··· Source data ···

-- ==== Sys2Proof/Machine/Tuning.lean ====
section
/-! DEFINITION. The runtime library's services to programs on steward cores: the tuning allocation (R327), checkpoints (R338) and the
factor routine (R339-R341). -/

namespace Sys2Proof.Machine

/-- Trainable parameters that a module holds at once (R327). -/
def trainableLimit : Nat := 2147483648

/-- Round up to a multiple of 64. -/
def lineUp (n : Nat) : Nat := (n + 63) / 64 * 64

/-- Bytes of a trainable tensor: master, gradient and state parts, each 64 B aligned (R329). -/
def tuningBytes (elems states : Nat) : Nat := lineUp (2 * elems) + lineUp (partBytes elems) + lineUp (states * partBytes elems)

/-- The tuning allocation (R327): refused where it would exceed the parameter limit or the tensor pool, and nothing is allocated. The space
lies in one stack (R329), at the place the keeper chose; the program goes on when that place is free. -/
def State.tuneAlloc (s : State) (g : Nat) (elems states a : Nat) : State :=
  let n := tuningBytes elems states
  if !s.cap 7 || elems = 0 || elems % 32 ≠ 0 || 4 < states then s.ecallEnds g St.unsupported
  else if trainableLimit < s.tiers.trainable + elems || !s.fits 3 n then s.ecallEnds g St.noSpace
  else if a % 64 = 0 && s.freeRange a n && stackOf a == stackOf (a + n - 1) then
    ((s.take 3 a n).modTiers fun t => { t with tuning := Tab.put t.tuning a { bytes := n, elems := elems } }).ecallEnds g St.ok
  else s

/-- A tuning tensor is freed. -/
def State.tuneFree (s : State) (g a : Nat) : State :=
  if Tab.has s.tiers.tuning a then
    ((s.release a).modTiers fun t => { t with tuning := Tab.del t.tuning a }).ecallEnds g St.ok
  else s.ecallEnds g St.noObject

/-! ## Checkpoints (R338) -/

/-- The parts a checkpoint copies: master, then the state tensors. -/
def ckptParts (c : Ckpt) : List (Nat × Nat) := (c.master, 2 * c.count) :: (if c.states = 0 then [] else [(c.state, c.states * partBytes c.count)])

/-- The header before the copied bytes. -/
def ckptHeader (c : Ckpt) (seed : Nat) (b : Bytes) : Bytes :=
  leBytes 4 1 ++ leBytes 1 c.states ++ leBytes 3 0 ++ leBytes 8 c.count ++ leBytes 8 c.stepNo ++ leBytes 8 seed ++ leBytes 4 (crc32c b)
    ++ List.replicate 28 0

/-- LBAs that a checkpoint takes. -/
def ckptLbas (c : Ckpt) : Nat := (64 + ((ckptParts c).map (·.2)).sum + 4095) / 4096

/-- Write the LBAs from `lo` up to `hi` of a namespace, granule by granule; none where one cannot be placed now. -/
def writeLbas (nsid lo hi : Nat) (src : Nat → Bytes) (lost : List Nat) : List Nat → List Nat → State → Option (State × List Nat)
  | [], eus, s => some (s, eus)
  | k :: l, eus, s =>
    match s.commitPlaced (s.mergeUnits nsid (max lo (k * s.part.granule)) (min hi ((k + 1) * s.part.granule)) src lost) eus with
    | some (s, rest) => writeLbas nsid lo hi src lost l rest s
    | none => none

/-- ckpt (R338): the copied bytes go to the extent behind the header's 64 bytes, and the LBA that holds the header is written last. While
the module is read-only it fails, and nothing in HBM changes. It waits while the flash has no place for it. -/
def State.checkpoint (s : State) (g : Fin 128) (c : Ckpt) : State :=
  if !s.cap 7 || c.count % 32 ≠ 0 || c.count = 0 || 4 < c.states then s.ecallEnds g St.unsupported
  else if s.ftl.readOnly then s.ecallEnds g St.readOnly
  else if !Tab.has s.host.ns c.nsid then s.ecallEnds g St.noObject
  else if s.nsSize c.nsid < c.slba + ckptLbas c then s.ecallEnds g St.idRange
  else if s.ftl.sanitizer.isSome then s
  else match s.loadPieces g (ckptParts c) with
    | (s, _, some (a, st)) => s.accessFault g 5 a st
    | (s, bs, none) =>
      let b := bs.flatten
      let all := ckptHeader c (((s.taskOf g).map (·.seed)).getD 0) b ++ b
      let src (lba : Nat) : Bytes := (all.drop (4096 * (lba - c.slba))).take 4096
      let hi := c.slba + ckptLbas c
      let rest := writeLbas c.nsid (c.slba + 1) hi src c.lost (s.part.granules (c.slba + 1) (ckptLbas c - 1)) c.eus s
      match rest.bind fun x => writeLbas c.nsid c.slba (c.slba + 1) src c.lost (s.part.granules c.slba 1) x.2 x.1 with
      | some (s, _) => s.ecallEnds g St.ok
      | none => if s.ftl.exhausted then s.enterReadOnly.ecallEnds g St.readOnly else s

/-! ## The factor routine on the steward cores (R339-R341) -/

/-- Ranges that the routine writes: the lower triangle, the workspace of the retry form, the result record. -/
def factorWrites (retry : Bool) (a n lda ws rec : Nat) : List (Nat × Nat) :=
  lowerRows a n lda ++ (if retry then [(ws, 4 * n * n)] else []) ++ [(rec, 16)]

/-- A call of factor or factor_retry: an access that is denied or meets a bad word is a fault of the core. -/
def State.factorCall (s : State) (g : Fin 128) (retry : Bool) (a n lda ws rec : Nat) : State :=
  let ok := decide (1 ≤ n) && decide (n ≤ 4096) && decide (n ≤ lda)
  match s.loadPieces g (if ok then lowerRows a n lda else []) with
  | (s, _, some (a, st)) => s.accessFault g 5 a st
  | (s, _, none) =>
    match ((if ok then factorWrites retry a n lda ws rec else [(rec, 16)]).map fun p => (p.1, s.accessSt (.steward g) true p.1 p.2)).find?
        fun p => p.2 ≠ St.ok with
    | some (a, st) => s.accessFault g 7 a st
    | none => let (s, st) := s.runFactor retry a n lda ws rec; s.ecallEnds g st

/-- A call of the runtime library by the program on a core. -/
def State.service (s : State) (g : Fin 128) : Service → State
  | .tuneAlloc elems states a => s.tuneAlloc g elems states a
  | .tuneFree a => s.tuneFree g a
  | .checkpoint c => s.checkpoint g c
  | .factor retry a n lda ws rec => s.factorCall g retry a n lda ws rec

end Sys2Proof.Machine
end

···

**Exercise details:**
Exact copies of the line containing "s.tuneFree g a" and of every line after it through the end of the entries are all that should be output.

**Solution below:**
  | .tuneFree a => s.tuneFree g a
  | .checkpoint c => s.checkpoint g c
  | .factor retry a n lda ws rec => s.factorCall g retry a n lda ws rec

end Sys2Proof.Machine
end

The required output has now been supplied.